== GIVEN INFORMATION ==
##########

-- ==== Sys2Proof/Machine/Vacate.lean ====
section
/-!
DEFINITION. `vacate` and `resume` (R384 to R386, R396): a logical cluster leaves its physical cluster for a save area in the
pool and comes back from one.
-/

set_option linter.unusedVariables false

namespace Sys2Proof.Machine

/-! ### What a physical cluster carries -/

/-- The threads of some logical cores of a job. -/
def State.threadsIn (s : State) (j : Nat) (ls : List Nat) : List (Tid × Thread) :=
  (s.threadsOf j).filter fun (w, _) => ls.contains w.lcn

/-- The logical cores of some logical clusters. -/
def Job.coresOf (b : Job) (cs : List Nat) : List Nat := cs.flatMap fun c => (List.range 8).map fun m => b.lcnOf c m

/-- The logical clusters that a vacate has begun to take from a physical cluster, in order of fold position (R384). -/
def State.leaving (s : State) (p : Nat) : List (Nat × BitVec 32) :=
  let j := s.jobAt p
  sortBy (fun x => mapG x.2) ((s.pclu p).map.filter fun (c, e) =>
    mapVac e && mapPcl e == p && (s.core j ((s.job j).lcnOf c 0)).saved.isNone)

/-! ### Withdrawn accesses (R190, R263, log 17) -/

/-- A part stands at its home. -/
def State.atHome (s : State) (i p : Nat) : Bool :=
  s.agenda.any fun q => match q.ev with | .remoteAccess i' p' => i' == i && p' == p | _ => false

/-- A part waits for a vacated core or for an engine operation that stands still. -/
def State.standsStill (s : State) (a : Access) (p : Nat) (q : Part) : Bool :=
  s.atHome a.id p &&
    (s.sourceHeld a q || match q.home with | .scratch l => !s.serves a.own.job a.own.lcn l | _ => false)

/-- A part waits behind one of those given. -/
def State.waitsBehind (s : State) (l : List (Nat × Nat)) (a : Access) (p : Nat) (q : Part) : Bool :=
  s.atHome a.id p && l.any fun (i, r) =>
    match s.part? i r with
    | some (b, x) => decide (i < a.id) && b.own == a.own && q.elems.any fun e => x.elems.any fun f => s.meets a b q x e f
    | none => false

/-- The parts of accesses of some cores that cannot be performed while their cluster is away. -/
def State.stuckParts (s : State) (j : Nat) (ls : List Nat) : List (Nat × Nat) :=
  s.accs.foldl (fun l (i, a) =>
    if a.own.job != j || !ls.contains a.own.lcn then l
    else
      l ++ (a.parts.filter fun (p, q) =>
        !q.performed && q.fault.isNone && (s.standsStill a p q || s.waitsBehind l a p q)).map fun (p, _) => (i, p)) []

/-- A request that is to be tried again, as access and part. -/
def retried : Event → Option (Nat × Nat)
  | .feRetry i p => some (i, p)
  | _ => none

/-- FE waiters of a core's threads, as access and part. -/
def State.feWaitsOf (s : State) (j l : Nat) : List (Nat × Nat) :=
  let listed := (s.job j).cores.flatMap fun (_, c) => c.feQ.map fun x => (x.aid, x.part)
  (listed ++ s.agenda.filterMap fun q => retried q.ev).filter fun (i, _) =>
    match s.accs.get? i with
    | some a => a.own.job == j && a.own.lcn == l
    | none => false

##########

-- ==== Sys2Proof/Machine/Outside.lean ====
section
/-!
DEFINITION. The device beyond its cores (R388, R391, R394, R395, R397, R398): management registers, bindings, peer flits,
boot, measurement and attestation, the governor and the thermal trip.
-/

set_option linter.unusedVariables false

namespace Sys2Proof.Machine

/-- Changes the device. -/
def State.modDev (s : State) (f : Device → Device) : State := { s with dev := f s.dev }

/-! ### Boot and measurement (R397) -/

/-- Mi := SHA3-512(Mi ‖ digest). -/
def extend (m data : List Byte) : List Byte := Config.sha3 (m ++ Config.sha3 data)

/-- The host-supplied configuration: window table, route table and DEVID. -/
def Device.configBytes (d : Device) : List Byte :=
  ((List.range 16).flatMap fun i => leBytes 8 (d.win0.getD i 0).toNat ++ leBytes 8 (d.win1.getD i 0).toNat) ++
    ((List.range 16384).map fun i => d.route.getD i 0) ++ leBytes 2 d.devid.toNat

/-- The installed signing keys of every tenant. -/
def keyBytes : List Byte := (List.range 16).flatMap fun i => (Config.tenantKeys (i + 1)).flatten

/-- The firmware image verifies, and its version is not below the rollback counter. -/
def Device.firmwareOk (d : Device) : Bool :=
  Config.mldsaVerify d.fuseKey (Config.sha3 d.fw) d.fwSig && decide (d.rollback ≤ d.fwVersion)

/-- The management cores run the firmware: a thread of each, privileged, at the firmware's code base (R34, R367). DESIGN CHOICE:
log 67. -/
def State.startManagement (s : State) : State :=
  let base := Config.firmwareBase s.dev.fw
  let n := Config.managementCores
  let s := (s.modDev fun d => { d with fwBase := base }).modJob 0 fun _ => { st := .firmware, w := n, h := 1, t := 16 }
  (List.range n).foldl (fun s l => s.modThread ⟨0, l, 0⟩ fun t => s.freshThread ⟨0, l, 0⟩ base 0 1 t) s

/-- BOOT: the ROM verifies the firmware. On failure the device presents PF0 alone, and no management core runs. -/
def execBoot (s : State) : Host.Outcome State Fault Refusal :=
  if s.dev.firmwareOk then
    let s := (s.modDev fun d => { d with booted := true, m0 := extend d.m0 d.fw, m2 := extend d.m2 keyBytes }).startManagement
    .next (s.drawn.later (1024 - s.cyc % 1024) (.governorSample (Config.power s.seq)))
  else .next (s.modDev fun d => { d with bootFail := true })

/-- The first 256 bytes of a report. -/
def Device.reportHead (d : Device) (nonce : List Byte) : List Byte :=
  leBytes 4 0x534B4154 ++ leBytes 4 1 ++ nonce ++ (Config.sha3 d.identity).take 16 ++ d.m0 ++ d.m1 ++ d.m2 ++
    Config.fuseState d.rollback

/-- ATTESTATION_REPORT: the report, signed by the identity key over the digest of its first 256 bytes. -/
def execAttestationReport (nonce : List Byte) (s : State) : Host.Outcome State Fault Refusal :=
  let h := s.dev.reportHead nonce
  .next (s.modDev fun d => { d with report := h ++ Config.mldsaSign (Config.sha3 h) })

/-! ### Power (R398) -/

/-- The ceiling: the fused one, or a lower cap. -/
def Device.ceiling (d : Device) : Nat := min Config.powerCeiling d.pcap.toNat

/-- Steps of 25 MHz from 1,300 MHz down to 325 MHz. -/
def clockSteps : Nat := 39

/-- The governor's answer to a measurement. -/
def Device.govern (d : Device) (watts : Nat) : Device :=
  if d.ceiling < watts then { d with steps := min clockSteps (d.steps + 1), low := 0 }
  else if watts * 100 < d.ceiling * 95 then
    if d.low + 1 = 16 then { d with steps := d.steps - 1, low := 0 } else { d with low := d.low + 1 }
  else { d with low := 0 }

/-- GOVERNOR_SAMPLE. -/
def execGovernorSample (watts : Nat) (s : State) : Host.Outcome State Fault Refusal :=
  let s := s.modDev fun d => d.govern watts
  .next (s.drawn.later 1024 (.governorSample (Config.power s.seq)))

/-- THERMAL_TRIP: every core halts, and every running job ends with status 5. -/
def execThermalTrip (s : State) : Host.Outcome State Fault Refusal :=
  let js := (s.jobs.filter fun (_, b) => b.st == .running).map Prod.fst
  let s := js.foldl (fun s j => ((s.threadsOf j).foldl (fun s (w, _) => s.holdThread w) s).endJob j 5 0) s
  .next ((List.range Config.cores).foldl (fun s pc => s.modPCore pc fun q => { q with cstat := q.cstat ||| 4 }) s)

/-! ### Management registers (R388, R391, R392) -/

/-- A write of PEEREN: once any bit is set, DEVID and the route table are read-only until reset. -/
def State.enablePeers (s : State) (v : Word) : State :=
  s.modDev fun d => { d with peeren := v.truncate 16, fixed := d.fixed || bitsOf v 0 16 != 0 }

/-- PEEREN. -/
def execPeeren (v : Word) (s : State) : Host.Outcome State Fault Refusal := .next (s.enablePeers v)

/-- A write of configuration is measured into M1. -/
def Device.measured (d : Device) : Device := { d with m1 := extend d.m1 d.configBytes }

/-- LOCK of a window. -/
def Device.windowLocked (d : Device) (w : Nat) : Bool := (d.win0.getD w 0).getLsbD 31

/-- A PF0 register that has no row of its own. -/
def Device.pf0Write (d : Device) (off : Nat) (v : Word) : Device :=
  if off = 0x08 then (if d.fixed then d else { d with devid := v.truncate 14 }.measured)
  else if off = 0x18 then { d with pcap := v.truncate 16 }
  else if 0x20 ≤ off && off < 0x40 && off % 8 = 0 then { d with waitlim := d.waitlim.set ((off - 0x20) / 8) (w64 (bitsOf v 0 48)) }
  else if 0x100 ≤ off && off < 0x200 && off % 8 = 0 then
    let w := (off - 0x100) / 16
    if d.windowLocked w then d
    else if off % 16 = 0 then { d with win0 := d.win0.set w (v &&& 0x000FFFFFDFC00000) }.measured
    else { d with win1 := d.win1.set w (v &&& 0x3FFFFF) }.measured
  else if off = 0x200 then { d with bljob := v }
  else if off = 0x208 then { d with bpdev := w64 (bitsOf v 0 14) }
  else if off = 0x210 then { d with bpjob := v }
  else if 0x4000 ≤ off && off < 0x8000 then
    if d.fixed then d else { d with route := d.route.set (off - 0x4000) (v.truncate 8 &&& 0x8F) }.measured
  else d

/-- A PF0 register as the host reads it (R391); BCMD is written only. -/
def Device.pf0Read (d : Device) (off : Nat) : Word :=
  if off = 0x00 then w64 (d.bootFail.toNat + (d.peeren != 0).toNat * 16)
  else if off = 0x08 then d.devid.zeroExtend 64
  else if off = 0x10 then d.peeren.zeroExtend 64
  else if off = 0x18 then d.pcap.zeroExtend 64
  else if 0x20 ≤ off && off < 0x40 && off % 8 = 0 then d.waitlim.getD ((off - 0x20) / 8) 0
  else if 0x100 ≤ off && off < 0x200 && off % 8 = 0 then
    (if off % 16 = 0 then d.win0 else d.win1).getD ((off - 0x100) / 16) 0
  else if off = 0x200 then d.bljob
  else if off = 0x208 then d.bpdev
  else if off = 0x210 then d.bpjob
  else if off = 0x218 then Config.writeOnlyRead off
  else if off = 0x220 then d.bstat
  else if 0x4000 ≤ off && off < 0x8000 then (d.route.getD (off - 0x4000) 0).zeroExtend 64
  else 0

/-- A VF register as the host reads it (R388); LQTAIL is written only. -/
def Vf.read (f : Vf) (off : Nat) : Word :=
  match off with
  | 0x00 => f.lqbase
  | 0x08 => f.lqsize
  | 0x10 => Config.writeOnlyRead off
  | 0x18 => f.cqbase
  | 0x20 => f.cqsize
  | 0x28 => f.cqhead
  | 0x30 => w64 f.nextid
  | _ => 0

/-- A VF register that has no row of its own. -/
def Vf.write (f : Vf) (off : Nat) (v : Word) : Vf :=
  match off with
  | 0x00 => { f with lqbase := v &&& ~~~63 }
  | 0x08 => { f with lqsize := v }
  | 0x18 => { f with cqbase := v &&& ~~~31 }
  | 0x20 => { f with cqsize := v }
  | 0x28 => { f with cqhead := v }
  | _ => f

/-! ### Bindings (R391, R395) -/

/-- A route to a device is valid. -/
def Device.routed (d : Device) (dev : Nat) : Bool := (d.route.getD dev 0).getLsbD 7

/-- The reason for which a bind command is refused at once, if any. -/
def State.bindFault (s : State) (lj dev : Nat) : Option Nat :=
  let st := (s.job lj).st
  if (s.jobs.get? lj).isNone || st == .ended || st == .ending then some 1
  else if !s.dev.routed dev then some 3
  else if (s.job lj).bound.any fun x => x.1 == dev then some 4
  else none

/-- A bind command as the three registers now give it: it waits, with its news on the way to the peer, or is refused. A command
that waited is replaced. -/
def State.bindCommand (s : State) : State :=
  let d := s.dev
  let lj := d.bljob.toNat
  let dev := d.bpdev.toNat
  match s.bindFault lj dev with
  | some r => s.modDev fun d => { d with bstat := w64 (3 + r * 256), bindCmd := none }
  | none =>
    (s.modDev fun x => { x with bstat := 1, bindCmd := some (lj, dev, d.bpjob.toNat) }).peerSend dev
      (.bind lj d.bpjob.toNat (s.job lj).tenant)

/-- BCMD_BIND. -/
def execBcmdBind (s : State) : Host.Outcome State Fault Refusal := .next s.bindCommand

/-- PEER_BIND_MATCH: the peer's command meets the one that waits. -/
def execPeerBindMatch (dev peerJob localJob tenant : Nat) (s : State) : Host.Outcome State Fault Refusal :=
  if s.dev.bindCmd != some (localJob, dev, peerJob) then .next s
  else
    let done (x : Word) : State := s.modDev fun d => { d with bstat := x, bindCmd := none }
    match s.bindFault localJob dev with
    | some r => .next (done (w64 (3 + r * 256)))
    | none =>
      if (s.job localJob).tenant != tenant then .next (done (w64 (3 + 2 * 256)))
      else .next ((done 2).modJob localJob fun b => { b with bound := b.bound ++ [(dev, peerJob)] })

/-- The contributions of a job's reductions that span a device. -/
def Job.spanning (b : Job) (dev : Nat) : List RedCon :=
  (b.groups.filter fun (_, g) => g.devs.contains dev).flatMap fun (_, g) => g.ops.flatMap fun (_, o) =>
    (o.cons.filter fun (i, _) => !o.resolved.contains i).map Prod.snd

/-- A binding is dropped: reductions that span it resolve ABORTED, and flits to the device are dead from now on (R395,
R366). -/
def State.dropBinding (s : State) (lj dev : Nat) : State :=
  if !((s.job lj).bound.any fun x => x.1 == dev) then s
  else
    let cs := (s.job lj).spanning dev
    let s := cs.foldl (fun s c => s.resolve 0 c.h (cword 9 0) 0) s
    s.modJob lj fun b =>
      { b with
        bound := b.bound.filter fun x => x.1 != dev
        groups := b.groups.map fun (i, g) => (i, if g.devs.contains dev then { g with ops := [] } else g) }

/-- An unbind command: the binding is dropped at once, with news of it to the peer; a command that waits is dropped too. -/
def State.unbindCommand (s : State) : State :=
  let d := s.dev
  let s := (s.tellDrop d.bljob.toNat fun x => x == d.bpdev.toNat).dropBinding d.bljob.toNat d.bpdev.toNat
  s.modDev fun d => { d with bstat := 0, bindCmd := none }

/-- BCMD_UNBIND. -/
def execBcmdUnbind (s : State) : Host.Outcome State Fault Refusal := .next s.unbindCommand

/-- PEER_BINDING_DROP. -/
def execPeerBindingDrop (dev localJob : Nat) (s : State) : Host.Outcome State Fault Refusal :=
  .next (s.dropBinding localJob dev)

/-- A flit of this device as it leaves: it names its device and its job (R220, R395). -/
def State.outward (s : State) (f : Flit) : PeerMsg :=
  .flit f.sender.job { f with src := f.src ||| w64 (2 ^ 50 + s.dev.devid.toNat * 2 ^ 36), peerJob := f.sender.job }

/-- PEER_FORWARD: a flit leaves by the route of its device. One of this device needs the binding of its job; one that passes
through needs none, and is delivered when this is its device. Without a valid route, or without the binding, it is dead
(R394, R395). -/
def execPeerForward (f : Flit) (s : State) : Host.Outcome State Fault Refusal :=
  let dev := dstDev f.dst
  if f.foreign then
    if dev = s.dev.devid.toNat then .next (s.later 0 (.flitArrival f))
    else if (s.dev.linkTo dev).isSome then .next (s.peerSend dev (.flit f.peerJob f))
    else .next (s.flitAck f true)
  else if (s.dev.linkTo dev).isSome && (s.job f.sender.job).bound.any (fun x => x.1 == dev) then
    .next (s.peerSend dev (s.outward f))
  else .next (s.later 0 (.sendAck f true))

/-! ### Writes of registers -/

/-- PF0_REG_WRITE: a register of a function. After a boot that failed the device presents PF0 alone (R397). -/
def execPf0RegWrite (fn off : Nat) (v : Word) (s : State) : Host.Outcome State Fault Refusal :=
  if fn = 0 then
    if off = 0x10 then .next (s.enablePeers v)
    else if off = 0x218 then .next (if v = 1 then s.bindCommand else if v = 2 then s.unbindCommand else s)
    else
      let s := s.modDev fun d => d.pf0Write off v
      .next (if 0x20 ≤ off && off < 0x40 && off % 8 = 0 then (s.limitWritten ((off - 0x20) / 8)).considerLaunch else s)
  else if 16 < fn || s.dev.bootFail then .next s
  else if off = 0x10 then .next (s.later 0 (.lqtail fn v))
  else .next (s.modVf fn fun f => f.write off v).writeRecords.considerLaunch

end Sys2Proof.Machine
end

##########

In the listing above, locate the line with "-- ==== Sys2Proof/Machine/Vacate.lean" and the line with "cluster carries -/", then extract exactly those lines and every line between them, and nothing more.

-- ==== Sys2Proof/Machine/Vacate.lean ====
section
/-!
DEFINITION. `vacate` and `resume` (R384 to R386, R396): a logical cluster leaves its physical cluster for a save area in the
pool and comes back from one.
-/

set_option linter.unusedVariables false

namespace Sys2Proof.Machine

/-! ### What a physical cluster carries -/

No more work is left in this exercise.